Here’s a brief rundown of other firms that are active in this space:
- Genomatica is a bioengineering firm that develops and licenses bio-based manufacturing processes, including engineered bacteria that helps convert garbage into plastics. In November 2017, the firm announced the creation of bio-based technology to make a naturally sourced 1,3-butylene glycol, used in cosmetics. Butylene glycol is made with fossil fuel-derived acetaldehyde – a toxin and a carcinogen. Genomatica’s bio-based butylene glycol is made via fermentation, using natural plant-based ingredients.
- Modern Meadow is working on a non-animal based leather, produced via a process that involves engineering yeast to make a protein identical to bovine collagen, which is the main protein in cattle.
- Synthetic Genomics is working on biological systems to address sustainability problems. One of the founders of the company is John Craig Venterwho was involved in mapping the human genome.

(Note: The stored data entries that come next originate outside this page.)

/-- An access of an operation at an actor has come to a place. -/
def State.noteDram (s : State) (o : OpRef) (seq node : Nat) (p : Stamp) : State :=
  match s.opEngine o with
  | some g =>
    (s.setOpEngine o { g with reach := g.reach.join (View.reach [(node, p)]) }).modTile o.tile fun x =>
      x.coverAccess o.key seq (View.reach [(node, p)])
  | none => s

/-- Bytes of one access of an operation: an element up to 8, a word of a copy (R291, R329). -/
def State.accessSize (s : State) (o : OpRef) : Nat :=
  match o.key with
  | .stream k => min 8 (strElem ((s.tile o.tile).stream k))
  | _ => 4

/-- The n bytes that a request reads, access by access in the operation's order, the state with the reads kept, and the place of the last. -/
def State.readRequest (s : State) (r : MemReq) (n : Nat) : List Byte × State × Stamp :=
  (chunks (s.accessSize r.op) r.pa n).foldl (fun acc p =>
    let q := acc.2.1.dramPlace r.actor acc.2.2 p.1 p.2
    (acc.1 ++ acc.2.1.dramBytesAt q r.actor p.1 p.2,
      { acc.2.1 with dramOrder := acc.2.1.dramOrder.noteRead q r.actor p.1 p.2 }, q)) ([], s, s.dramSeen r.op r.actor)

/-- The bytes of a request written, access by access in the operation's order, and the place of the last. -/
def State.writeRequest (s : State) (r : MemReq) (bs : List Byte) : State × Stamp :=
  (chunks (s.accessSize r.op) r.pa bs.length).foldl (fun acc p =>
    let q := acc.1.dramStamp r.actor acc.2 p.1 p.2
    (acc.1.dramAccess q r.actor p.1 ((bs.drop (p.1 - r.pa)).take p.2), q)) (s, s.dramSeen r.op r.actor)

def State.memReply (s : State) (r : MemReq) (data : List Byte) (flag : Nat) : State :=
  { s with
    memReplies := s.memReplies ++
      [{ op := r.op, station := r.station, actor := r.actor, seq := r.seq, data := data, flag := flag, again := none }] }

/-- A request performed by its memory actor (R298, R324, R329). -/
def State.performRequest (s : State) (r : MemReq) : State :=
  let s1 := s.notePerformed r
  match r.kind with
  | .read n =>
    let d := s1.readRequest r n
    (d.2.1.noteDram r.op r.seq r.actor d.2.2).memReply r d.1 0
  | .write bs =>
    let d := s1.writeRequest r bs
    (d.1.noteDram r.op r.seq r.actor d.2).memReply r [] 0
  | .atomic op size uns d b =>
    let n := atomBytes size
    let p := s1.dramStamp r.actor (s1.dramSeen r.op r.actor) r.pa n
    let x := leNat (s1.dramBytesAt p r.actor r.pa n)
    let v := if op = 8 then d.toNat + b.toNat * 2 ^ 64 else d.toNat % 2 ^ (8 * n)
    let y := atomicResult op (8 * n) uns x v (b.toNat % 2 ^ (8 * n))
    let s2 := match y.1 with
      | some w => s1.dramAccess p r.actor r.pa (leBytes n w)
      | none => { s1 with dramOrder := s1.dramOrder.noteRead p r.actor r.pa n }
    (s2.noteDram r.op r.seq r.actor p).memReply r (leBytes n x) y.2
  | .watch _ _ _ _ => s1

/-- Requests held in the reorder store of a memory actor. -/
def State.heldAt (s : State) (actor : Nat) : Nat := (s.memReqs.filter fun r => r.held && r.actor == actor).length

/-- MEMORY_REQUEST: performed once its predecessor has been; held until then in a store of 2,048, or refused with a retry reply (R298). -/
def execMemoryRequest (i : Nat) (s : State) : Out :=
  event (match s.memReqs[i]? with
    | none => s
    | some r =>
      let s1 := { s with memReqs := s.memReqs.eraseIdx i }
      if !isFirst MemReq.way s.memReqs i then s
      else if s.predDone r then s1.performRequest r
      else if r.held then s
      else if s.heldAt r.actor < 2048 then { s with memReqs := s.memReqs.modify i fun r => { r with held := true } }
      else { s1 with memReplies := s1.memReplies ++ [{ op := r.op, station := r.station, actor := r.actor, seq := r.seq, data := [], flag := 0, again := some r }] })

/-- Data returned for a request kept with it. -/
def Engine.setData (g : Engine) (seq : Nat) (data : List Byte) (flag : Nat) (isAtomic : Bool) : Engine :=
  { g with outstanding := g.outstanding.map fun o =>
      if o.seq = seq then { o with data := some data, first := if isAtomic then flag else o.first } else o }

/-- MEMORY_REPLY: the engine completes the access; read data is applied in the operation's order, pushing tokens where a port is its
destination; a refused request is sent again (R283, R290, R298). -/
def execMemoryReply (i : Nat) (s0 : State) : Out :=
  event (match s0.memReplies[i]? with
    | none => s0
    | some p =>
      let s := { s0 with memReplies := s0.memReplies.eraseIdx i }
      if !isFirst MemReply.way s0.memReplies i then s0
      else match s.opEngine p.op with
      | none => s
      | some g =>
        match p.again with
        | some r => { s with memReqs := s.memReqs ++ [{ r with held := false }] }
        | none =>
          let isWrite := g.outstanding.any fun o => o.seq == p.seq && o.write
          if isWrite then s.ackWrite p.op g p.seq
          else match p.op.key with
            | .stream k => (s.setOpEngine p.op (g.setData p.seq p.data 0 false)).absorbStream p.op.tile k (g.outstanding.length + 1)
            | .copy id => (s.setOpEngine p.op (g.setData p.seq p.data 0 false)).absorbCopy p.op.tile id (g.outstanding.length + 1)
            | _ => s.setOpEngine p.op (g.setData p.seq p.data p.flag true))

/-- WATCH_REGISTER: a waiting watch registers where its station has fewer than 1,024 and none waits before it; it is answered at once where
its condition holds (R326). -/
def execWatchRegister (i : Nat) (s : State) : Out :=
  event (match s.watches[i]? with
    | none => s
    | some w =>
      if !w.waiting || (s.watches.take i).any (fun v => v.waiting && v.actor == w.actor) ||
          !decide ((s.watches.filter fun v => !v.waiting && v.actor == w.actor).length < 1024) then s
      else if s.watchNow w then s.watchReply w 1
      else { s with watches := s.watches.modify i fun w => { w with waiting := false } })

/-- What an engine has learnt of pages and predecessors forgotten: it probes afresh. -/
def Engine.forget (g : Engine) : Engine := { g with pages := [], probing := none, lastReq := [] }

def Tile.forgetPages (x : Tile) : Tile :=
  { x with
    runs := x.runs.map fun r => (r.1, { r.2 with eng := r.2.eng.forget })
    copies := x.copies.map fun c => { c with eng := c.eng.forget } }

The company has entered into a number of partnerships. With ExxonMobil it is involved to develop algae that can produce sustainable biofuels and it has an agreement with Novartis to “accelerate the production of the influenza seed strains required for vaccine manufacturing.”
- BioAmber is a sustainable chemicals company combining industrial biotechnology and chemical catalysts to convert renewable feedstock into chemicals for use in a variety of products such as plastics, resins, food additives and personal care products.
Among the pioneers of the field is Dr. Richard Kitney of the Imperial College of London. He sees a sort of unlimited potential, when consider the possibility of using living things to make other things – some of which, don’t even exist at present.
“Synthetic biology has all the potential to produce a new major industrial revolution,” Kitney said.
Steven E. Cerier is a freelance international economist and a frequent contributor to the Genetic Literacy Project.